***** WORKING DATA *****

-- ==== Sys2Proof/Certificates/Slice0/Obligations.lean ====
section
/-! DEFINITION. The statements for the provers. Each says what its title claims and no more; `Config.hw` is the hardware's
open parameters, so a statement about `exec` or `step` holds whatever they are. -/

open Sys2Proof Sys2Proof.Machine

/-! ### Words and steps -/

/-- R53, R55: the words of the opcode map, written out from the spec's codes, decode to their operations; the resting and
the reserved codes and the idle lines are rejected by name. -/
def Obligations.OpcodeMapDecodes : Prop :=
  decode .stage [0b0001#8] = .ok (.chk, []) ∧ decode .stage [0b0010#8] = .ok (.drv, []) ∧
  decode .stage [0b0011#8] = .ok (.nrm, []) ∧ decode .stage [0b0100#8] = .ok (.ugn, []) ∧
  decode .stage [0b0101#8] = .ok (.qb0, []) ∧ decode .stage [0b0110#8] = .ok (.qb1, []) ∧
  decode .stage [0b0111#8] = .ok (.qb2, []) ∧ decode .stage [0b1000#8] = .ok (.qa1, []) ∧
  decode .stage [0b1001#8] = .ok (.qa2, []) ∧ decode .stage [0b1010#8] = .ok (.emit, []) ∧
  decode .stage [0b0000#8] = .error .restingState ∧ decode .stage [0b1011#8] = .error .restingState ∧
  decode .stage [0b1111#8] = .error .restingState ∧
  decode .stage [0b1100#8] = .error .reservedStage ∧ decode .stage [0b1101#8] = .error .reservedStage ∧
  decode .stage [0b1110#8] = .error .reservedStage ∧
  decode .hostctl [0b10#8] = .ok (.reset, []) ∧ decode .hostctl [0b11#8] = .ok (.reset, []) ∧
  decode .hostctl [0b01#8] = .ok (.start, []) ∧ decode .hostctl [0b00#8] = .error .noRequest

/-- Decoding the words of a well-formed operation gives it back, and the bytes after them; and a word that decodes is the
word of the operation it gives, but for the start line of RESET (R53, R55). -/
def Obligations.DecodeAndEncodeAgree : Prop :=
  (∀ (i : Instr) (rest : List Byte), i.wf = true → decode i.format (encode i ++ rest) = .ok (i, rest)) ∧
  (∀ (f : Format) (b : Byte) (i : Instr) (rest rest' : List Byte), decode f (b :: rest) = .ok (i, rest') →
    rest' = rest ∧ f = i.format ∧ (b = encodeWord i ∨ (i = .reset ∧ b = 0b11#8)))

/-- R17, R115: where the turn is the sequencer's and the word in STAGE decodes, the step is exec of that operation; where it
is the host's and the lines decode, exec of that request, after the lines are on the wires. -/
def Obligations.StepRunsTheDecodedOperation : Prop :=
  (∀ (s : State) (i : Instr), s.turns = [] → decode .stage [s.stage.setWidth 8] = .ok (i, []) → step s = exec i s) ∧
  (∀ (s : State) (i : Instr) (rest : List Turn), s.turns = .seq :: rest →
    decode .stage [s.stage.setWidth 8] = .ok (i, []) → step s = exec i { s with turns := rest }) ∧
  (∀ (s : State) (i : Instr) (w : HostPorts) (rest : List Turn), s.turns = .lines w :: rest →
    decode .hostctl [(hostCtl w).setWidth 8] = .ok (i, []) → step s = exec i { s with turns := rest, wires := w })

/-- R55: in a host step, rst is RESET whatever start is, start alone is START, and neither is no request. -/
def Obligations.HostLinesRequest : Prop :=
  ∀ (s : State) (w : HostPorts) (rest : List Turn), s.turns = .lines w :: rest →
    (w.rst = true → step s = exec .reset { s with turns := rest, wires := w }) ∧
    (w.rst = false → w.start = true → step s = exec .start { s with turns := rest, wires := w }) ∧
    (w.rst = false → w.start = false → step s = .next { s with turns := rest, wires := w })

/-- R54: 1100, 1101 and 1110 are reserved; a reserved code is produced by no step from a defined one; in it the sequencer
is stuck, START is ignored, RESET leaves it, and no other step does. -/
def Obligations.ReservedStageCodes : Prop :=
  (∀ c : StageCode, Stage.reserved c = true ↔ c = 0b1100#4 ∨ c = 0b1101#4 ∨ c = 0b1110#4) ∧
  (∀ s t : State, Stage.reserved s.stage = false → step s = .next t → Stage.reserved t.stage = false) ∧
  (∀ s : State, Stage.reserved s.stage = true →
    (s.turns = [] → step s = .fault (.stuckStage s.stage)) ∧
    (∀ rest, s.turns = .seq :: rest → step s = .fault (.stuckStage s.stage)) ∧
    exec .start s = .next s ∧
    (∃ t, exec .reset s = .next t ∧ t.stage = Stage.idle) ∧
    ∀ t, step s = .next t → t.stage = s.stage ∨ ∃ w rest, s.turns = .lines w :: rest ∧ w.rst = true)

*****

## PROBLEM
In the records above, find the line with "def Obligations.StepRunsTheDecodedOperation : Prop"; write out exactly that line and each one after it, stopping after the line with "def Obligations.HostLinesRequest : Prop".

## SOLUTION
def Obligations.StepRunsTheDecodedOperation : Prop :=
  (∀ (s : State) (i : Instr), s.turns = [] → decode .stage [s.stage.setWidth 8] = .ok (i, []) → step s = exec i s) ∧
  (∀ (s : State) (i : Instr) (rest : List Turn), s.turns = .seq :: rest →
    decode .stage [s.stage.setWidth 8] = .ok (i, []) → step s = exec i { s with turns := rest }) ∧
  (∀ (s : State) (i : Instr) (w : HostPorts) (rest : List Turn), s.turns = .lines w :: rest →
    decode .hostctl [(hostCtl w).setWidth 8] = .ok (i, []) → step s = exec i { s with turns := rest, wires := w })

/-- R55: in a host step, rst is RESET whatever start is, start alone is START, and neither is no request. -/
def Obligations.HostLinesRequest : Prop :=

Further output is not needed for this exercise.